/-- State.reset has no command waiting, PORST_N asserted, READY clear, KILN_CTL.RUN clear, STIME zero, no page
mapped, no queue, no subchannel in use, no cause recorded, no error counted, FAILSAFE_N low, MSP_IRQ_N and SHP_IRQ_N
high, every trip line released, the local store empty in its canonical form; and its pins agree with it (R405, R407,
R453, R456). -/
def Obligations.Reset_state : Prop :=
  State.reset.pending = [] ∧ State.reset.power.porst = true ∧ State.reset.dev.ready = false ∧
  State.reset.kiln.run = false ∧ State.reset.stime = 0 ∧ State.reset.ls.view = [] ∧ State.reset.sqs = [] ∧
  State.reset.cqs = [] ∧ (∀ n, (State.reset.sch n).state = .idle) ∧ State.reset.dev.causes = [] ∧
  State.reset.dev.errHost = 0 ∧ State.reset.dev.errReg = 0 ∧ State.reset.dev.errMsp = 0 ∧ State.reset.dev.errLock = 0 ∧
  State.reset.pins.failsafeN = false ∧ State.reset.pins.mspIrqN = true ∧ State.reset.pins.shpIrqN = true ∧
  State.reset.pins.trip = 0 ∧ Memory.wf State.reset = true ∧ State.reset.pinsAgree = true

/-- In a state with PORST_N asserted every well-formed command leaves the state as it is, but for PORST_N and its
release, brown-out, TEST_MODE, PE_PERST_N and the JTAG instruction; and with no command waiting no time passes (R454,
R456; log entry 1). -/
def Obligations.Held_in_reset : Prop :=
  ∀ s : State, s.power.porst = true →
    (∀ c : Instr, c.wf = true →
      (match c with
       | .porstNAssert | .porstNRelease | .brownOut | .testMode _ | .pePerstNAssert | .pePerstNRelease | .jtagInstruction _ => False
       | _ => True) → exec c s = .next s) ∧
    (s.pending = [] → step s = .next s)

/-- Out of reset with an empty queue a step is one nanosecond of the reference: TRIM, while the source is INTERNAL or in
holdover, adds its parts in 10^9 to an account, and the station clock advances by one nanosecond, by two when the account
reaches 10^9 and by none when it reaches -10^9. For one nanosecond STIME advances by one, or while frames run with an offset
left to slew in by two or by none, of which at most 1,000 in a frame, the slew left shrinking by that nanosecond (R28, R29, R30;
that an empty queue lets a nanosecond pass is the model's choice, log entry 1). -/
def Obligations.Clock_advances : Prop :=
  ∀ (s : State) (acc : Int), s.pending = [] → s.power.porst = false →
    acc = s.kiln.trimAcc + (if s.kiln.src = 0 ∨ s.kiln.holdover = true then s.kiln.trim.toInt else 0) →
    ∃ t, step s = .next t ∧
    (-1000000000 < acc → acc < 1000000000 → t.clk = s.clk + 1 ∧ t.kiln.trimAcc = acc ∧
      ((t.stime = s.stime + 1 ∧ t.kiln = { s.kiln with trimAcc := acc }) ∨
       (s.kiln.frameRuns = true ∧ s.kiln.stimeUsed < 1000 ∧ t.kiln.stimeUsed = s.kiln.stimeUsed + 1 ∧
        ((0 < s.kiln.stimeSlew ∧ t.stime = s.stime + 2 ∧ t.kiln.stimeSlew = s.kiln.stimeSlew - 1) ∨
         (s.kiln.stimeSlew < 0 ∧ t.stime = s.stime ∧ t.kiln.stimeSlew = s.kiln.stimeSlew + 1))))) ∧
    (1000000000 ≤ acc → t.clk = s.clk + 2 ∧ t.kiln.trimAcc = acc - 1000000000) ∧
    (acc ≤ -1000000000 → t.clk = s.clk ∧ t.stime = s.stime ∧ t.kiln = { s.kiln with trimAcc := acc + 1000000000 })
end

# # # #

## [AIM OF THE EXERCISE]
Your output should be an exact transcription of the line that holds "(s.kiln.frameRuns = true" and each line after it through the end of the listing above.

## [PROBLEM SOLUTION]
       (s.kiln.frameRuns = true ∧ s.kiln.stimeUsed < 1000 ∧ t.kiln.stimeUsed = s.kiln.stimeUsed + 1 ∧
        ((0 < s.kiln.stimeSlew ∧ t.stime = s.stime + 2 ∧ t.kiln.stimeSlew = s.kiln.stimeSlew - 1) ∨
         (s.kiln.stimeSlew < 0 ∧ t.stime = s.stime ∧ t.kiln.stimeSlew = s.kiln.stimeSlew + 1))))) ∧
    (1000000000 ≤ acc → t.clk = s.clk + 2 ∧ t.kiln.trimAcc = acc - 1000000000) ∧
    (acc ≤ -1000000000 → t.clk = s.clk ∧ t.stime = s.stime ∧ t.kiln = { s.kiln with trimAcc := acc + 1000000000 })
end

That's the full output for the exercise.